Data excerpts
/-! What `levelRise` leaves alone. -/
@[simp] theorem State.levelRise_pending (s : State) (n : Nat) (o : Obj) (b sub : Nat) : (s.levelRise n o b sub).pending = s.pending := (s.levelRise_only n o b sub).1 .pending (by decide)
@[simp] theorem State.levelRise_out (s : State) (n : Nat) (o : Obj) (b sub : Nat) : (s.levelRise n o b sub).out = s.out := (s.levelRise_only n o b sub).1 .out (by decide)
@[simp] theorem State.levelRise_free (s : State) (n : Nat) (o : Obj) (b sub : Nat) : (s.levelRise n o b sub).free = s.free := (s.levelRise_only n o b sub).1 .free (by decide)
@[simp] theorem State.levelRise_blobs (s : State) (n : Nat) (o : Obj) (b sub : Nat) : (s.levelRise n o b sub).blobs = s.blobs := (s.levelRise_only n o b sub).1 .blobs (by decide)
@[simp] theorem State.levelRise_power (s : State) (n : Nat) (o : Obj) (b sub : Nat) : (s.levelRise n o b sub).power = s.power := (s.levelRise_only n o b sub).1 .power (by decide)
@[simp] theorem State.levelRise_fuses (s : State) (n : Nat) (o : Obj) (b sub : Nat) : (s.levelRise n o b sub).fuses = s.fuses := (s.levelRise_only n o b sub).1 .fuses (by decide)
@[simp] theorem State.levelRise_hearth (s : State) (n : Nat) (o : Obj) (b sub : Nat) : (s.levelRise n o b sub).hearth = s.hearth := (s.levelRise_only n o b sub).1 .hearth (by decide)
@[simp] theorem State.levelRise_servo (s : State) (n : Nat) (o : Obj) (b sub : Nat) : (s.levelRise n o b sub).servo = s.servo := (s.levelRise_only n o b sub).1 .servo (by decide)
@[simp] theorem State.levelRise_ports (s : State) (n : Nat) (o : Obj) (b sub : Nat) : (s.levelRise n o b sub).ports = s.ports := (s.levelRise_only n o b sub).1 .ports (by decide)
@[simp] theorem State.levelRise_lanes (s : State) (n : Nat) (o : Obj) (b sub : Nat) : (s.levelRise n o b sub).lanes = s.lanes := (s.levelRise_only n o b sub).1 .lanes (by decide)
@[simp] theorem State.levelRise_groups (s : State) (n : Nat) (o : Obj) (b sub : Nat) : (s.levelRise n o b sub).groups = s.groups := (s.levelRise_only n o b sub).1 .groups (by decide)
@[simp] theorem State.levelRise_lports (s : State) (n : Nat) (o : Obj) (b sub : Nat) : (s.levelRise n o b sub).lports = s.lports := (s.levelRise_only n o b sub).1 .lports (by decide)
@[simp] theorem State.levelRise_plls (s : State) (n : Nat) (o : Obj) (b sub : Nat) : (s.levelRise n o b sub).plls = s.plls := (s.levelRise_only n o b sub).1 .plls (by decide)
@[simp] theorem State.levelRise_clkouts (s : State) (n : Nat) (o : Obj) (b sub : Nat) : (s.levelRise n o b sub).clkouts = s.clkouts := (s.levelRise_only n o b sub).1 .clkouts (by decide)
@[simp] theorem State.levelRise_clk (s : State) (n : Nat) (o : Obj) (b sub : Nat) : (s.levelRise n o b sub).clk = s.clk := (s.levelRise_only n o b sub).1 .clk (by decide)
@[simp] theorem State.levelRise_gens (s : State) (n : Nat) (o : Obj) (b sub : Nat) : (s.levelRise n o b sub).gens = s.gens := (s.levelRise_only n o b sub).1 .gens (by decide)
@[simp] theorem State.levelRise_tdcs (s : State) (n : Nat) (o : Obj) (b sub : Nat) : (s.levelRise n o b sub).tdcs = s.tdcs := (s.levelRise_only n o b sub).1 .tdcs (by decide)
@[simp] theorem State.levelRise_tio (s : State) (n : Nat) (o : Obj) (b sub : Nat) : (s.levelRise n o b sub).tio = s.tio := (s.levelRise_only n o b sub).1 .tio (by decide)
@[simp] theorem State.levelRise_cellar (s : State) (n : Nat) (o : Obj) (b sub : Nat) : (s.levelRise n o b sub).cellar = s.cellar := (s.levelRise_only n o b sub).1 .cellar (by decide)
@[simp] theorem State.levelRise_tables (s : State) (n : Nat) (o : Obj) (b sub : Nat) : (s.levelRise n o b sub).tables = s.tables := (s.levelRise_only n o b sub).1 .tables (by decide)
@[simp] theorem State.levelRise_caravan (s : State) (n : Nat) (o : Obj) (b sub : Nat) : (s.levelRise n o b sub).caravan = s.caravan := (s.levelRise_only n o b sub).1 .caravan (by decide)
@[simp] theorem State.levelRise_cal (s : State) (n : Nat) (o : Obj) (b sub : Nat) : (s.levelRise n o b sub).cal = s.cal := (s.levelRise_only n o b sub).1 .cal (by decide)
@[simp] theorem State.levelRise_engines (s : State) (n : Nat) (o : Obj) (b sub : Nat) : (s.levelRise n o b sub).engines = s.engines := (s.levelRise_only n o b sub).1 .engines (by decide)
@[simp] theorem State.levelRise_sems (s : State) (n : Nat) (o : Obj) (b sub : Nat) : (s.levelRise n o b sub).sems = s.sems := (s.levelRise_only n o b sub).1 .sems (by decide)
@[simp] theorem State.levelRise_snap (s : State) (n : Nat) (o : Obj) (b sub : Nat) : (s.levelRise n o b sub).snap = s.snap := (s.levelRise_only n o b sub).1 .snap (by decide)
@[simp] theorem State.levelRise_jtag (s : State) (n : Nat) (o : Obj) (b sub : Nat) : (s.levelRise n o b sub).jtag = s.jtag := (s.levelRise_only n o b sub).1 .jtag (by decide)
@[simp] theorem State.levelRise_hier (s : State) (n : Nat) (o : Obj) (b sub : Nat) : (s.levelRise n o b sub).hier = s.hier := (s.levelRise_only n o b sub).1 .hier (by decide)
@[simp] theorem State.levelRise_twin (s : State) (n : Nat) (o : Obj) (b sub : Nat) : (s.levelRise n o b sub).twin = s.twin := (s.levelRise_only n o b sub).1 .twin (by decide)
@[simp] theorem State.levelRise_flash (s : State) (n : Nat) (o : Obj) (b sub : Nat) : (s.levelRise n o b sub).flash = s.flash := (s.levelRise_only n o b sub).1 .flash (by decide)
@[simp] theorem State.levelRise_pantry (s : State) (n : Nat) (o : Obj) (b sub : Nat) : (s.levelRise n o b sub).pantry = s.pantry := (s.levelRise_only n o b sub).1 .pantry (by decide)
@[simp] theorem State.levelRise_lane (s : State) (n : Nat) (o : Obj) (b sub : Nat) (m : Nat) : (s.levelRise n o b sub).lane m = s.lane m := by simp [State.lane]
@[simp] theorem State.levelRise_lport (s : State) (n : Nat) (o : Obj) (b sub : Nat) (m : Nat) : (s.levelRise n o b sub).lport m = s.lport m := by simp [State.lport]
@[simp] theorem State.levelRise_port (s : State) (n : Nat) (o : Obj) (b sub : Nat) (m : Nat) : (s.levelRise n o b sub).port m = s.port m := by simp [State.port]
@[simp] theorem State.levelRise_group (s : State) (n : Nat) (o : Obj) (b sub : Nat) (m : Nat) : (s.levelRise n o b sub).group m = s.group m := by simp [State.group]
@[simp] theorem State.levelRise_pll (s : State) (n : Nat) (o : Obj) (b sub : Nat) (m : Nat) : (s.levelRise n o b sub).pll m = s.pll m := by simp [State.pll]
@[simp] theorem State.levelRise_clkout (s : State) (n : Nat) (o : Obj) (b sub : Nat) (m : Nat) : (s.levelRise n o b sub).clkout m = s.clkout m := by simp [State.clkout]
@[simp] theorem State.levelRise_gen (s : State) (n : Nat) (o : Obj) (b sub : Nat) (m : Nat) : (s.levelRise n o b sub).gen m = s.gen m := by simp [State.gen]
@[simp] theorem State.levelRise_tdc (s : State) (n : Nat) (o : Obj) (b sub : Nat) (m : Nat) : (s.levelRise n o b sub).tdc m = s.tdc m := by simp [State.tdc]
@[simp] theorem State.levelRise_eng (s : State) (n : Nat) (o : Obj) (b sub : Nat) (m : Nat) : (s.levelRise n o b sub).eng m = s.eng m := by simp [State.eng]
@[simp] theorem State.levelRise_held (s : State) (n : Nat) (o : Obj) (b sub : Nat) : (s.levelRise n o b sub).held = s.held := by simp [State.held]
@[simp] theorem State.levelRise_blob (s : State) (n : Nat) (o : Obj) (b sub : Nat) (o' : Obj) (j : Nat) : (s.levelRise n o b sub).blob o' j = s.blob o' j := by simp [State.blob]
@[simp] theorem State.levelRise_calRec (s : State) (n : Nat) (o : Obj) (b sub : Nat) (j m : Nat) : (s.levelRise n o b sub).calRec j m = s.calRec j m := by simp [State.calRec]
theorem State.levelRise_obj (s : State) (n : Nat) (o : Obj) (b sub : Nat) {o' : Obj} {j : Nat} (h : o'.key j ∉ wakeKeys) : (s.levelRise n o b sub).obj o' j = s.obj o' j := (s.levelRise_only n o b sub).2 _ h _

__TASK REQUIREMENTS__: Print precisely the lines from the one with "by simp [State.gen]" through the end of the data above, adding nothing.

__TASK RESPONSE__:
@[simp] theorem State.levelRise_gen (s : State) (n : Nat) (o : Obj) (b sub : Nat) (m : Nat) : (s.levelRise n o b sub).gen m = s.gen m := by simp [State.gen]
@[simp] theorem State.levelRise_tdc (s : State) (n : Nat) (o : Obj) (b sub : Nat) (m : Nat) : (s.levelRise n o b sub).tdc m = s.tdc m := by simp [State.tdc]
@[simp] theorem State.levelRise_eng (s : State) (n : Nat) (o : Obj) (b sub : Nat) (m : Nat) : (s.levelRise n o b sub).eng m = s.eng m := by simp [State.eng]
@[simp] theorem State.levelRise_held (s : State) (n : Nat) (o : Obj) (b sub : Nat) : (s.levelRise n o b sub).held = s.held := by simp [State.held]
@[simp] theorem State.levelRise_blob (s : State) (n : Nat) (o : Obj) (b sub : Nat) (o' : Obj) (j : Nat) : (s.levelRise n o b sub).blob o' j = s.blob o' j := by simp [State.blob]
@[simp] theorem State.levelRise_calRec (s : State) (n : Nat) (o : Obj) (b sub : Nat) (j m : Nat) : (s.levelRise n o b sub).calRec j m = s.calRec j m := by simp [State.calRec]
theorem State.levelRise_obj (s : State) (n : Nat) (o : Obj) (b sub : Nat) {o' : Obj} {j : Nat} (h : o'.key j ∉ wakeKeys) : (s.levelRise n o b sub).obj o' j = s.obj o' j := (s.levelRise_only n o b sub).2 _ h _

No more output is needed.